Sunday, September 3, 2023

On "Montanism" by Christine Trevett ***

This was not exactly an introduction to the subject of the heretical Christian group that emerged in the last second century. What I mean is that the work is definitely aimed at scholars who have a pretty good degree of familiarity with the subject. It's full of arguments with other scholars about the sect and specialized language. As such, it wasn't quite what I was hoping for.

Trevett's views on the subject are in some way difficult to parse, insofar as she spends much time presenting the views of others and then discounting those. If I read her correctly, she believes the Montanists got a bad wrap and that they were not nearly so heretical as they are said to have been.

Montanism originated with a set of prophecies made by one Montanus and a couple of women in the late second century and spread rapidly from its central Asia Minor origin to Rome and Africa and elsewhere, converting along the way the famous Christian writer Tertullian. They were known for being against marriage, for various prophecies (the New Prophecy), for their ecstatic state when making such prophecies, and for their claim to be actually the embodiment of God and the Holy Spirit when prophesying.

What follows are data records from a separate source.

-- ==== Sys2Proof/Laws/KeepsTally.lean ====
section
/-! SUPPORT. Laws/KeepsTally.lean: which parts of the state each operation of Machine/Tally.lean may change, and that it keeps the
canonical forms. -/

namespace Sys2Proof.Machine

variable {l : List Part} {s t : State}

theorem keeps_armSnap (h : Keeps l s t) (h_regs : Part.regs ∈ l) (h_tally : Part.tally ∈ l) (tick : Nat) (parish : Bool) (remote : Option Nat) :
    Keeps l s (t.armSnap tick parish remote) := by
  unfold State.armSnap
  repeat' (first
    | with_reducible assumption | intro _ | with_reducible apply keeps_ite | with_reducible apply keeps_wr | dsimp only | split
    | with_reducible apply keeps_set_tally)

theorem keeps_endSnap (h : Keeps l s t) (h_regs : Part.regs ∈ l) (h_hallIrq : Part.hallIrq ∈ l) (status : Nat) (records : Nat) :
    Keeps l s (t.endSnap status records) := by
  unfold State.endSnap
  repeat' (first
    | with_reducible assumption | intro _ | with_reducible apply keeps_ite | with_reducible apply keeps_irqIf
    | with_reducible apply keeps_wr)

theorem keeps_showDomain (h : Keeps l s t) (h_regs : Part.regs ∈ l) (d : Nat) :
    Keeps l s (t.showDomain d) := by
  unfold State.showDomain
  repeat' (first
    | with_reducible assumption | intro _ | with_reducible apply keeps_ite | with_reducible apply keeps_wr | with_reducible apply keeps_wrB
)

theorem keeps_gateCheck (h : Keeps l s t) (h_regs : Part.regs ∈ l) (d : Nat) (held : Bool) :
    Keeps l s (t.gateCheck d held).2 := by
  unfold State.gateCheck
  repeat' (first
    | with_reducible assumption | intro _ | with_reducible apply keeps_ite | with_reducible apply keeps_showDomain
    | with_reducible apply keeps_wr)

theorem keeps_writeRecords (h : Keeps l s t) (h_regs : Part.regs ∈ l) (h_hallIrq : Part.hallIrq ∈ l) (h_mem : Part.mem ∈ l) (h_ms : Part.ms ∈ l) (h_dbg : Part.dbg ∈ l) (a : Nat) (x2 : List (List Nat)) :
    Keeps l s (t.writeRecords a x2).2.2 := by
  induction x2 generalizing t a with
  | nil =>
    unfold State.writeRecords
    repeat' (with_reducible assumption

)
  | cons y r ih =>
    unfold State.writeRecords
    repeat' (first
      | with_reducible assumption | intro _ | with_reducible apply ih | with_reducible apply keeps_ite | with_reducible apply keeps_dmaWrite
      | with_reducible apply keeps_dmaWrite | with_reducible apply keeps_dmaWrite | refine Keeps.snd_eq (by assumption) ?_
      | refine Keeps.snd_eq3 (by assumption) ?_ | dsimp only | split)

end Sys2Proof.Machine
end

All this may be twaddle Trevett seems to say. The ascetic views were not terribly out of keeping with many other Christians of the era. The world certainly did seem to be falling apart for those alive at the time (war, pestilence that may have killed as much as 25 percent of the Roman Empire's population). Our knowledge of the sect comes mostly from those who stood up against it, save for Tertullian, but the degree to which his African variety actually spoke for the earlier origin, we can't know.

As such, the Montanists may root back to a tradition of prophecy in the area established by John, the other of Revelation, and by Philip's three prophesying daughters. The prophecies that we know of don't seem all that out of step with common prophecies denoted in the Old and New Testament, regarding the end of the world. The idea that these prophets thought themselves the embodiment of God may just be the (possibly intentional) misreadings of their statements (or readings of later prophets rather than the early ones). What's really going on, Trevett seems to be claiming, is a conflict between hierarchical authority being established in Rome and a more organic concept of God speaking directly to his believers through the spirit. (This would have found a central point of contention in the Montanists view that "Jerusalem" had been relocated to the local settlement of Pepuza, to which Jesus would return.) It's an interesting theory, though I can't say that I am convinced that the views of the Montanists were otherwise quite orthodox insofar as following earlier beliefs, if we are to take Tertullian's writings as indicative of them, since he clearly taught some things not part of the first-century church's views (trinity, heaven and hell). However, the New Prophecy certainly does seem to be in line with many an apocalyptic group that let its enthusiasm carry them away into specific application of biblical prophecy that turned out to have no bearing in reality.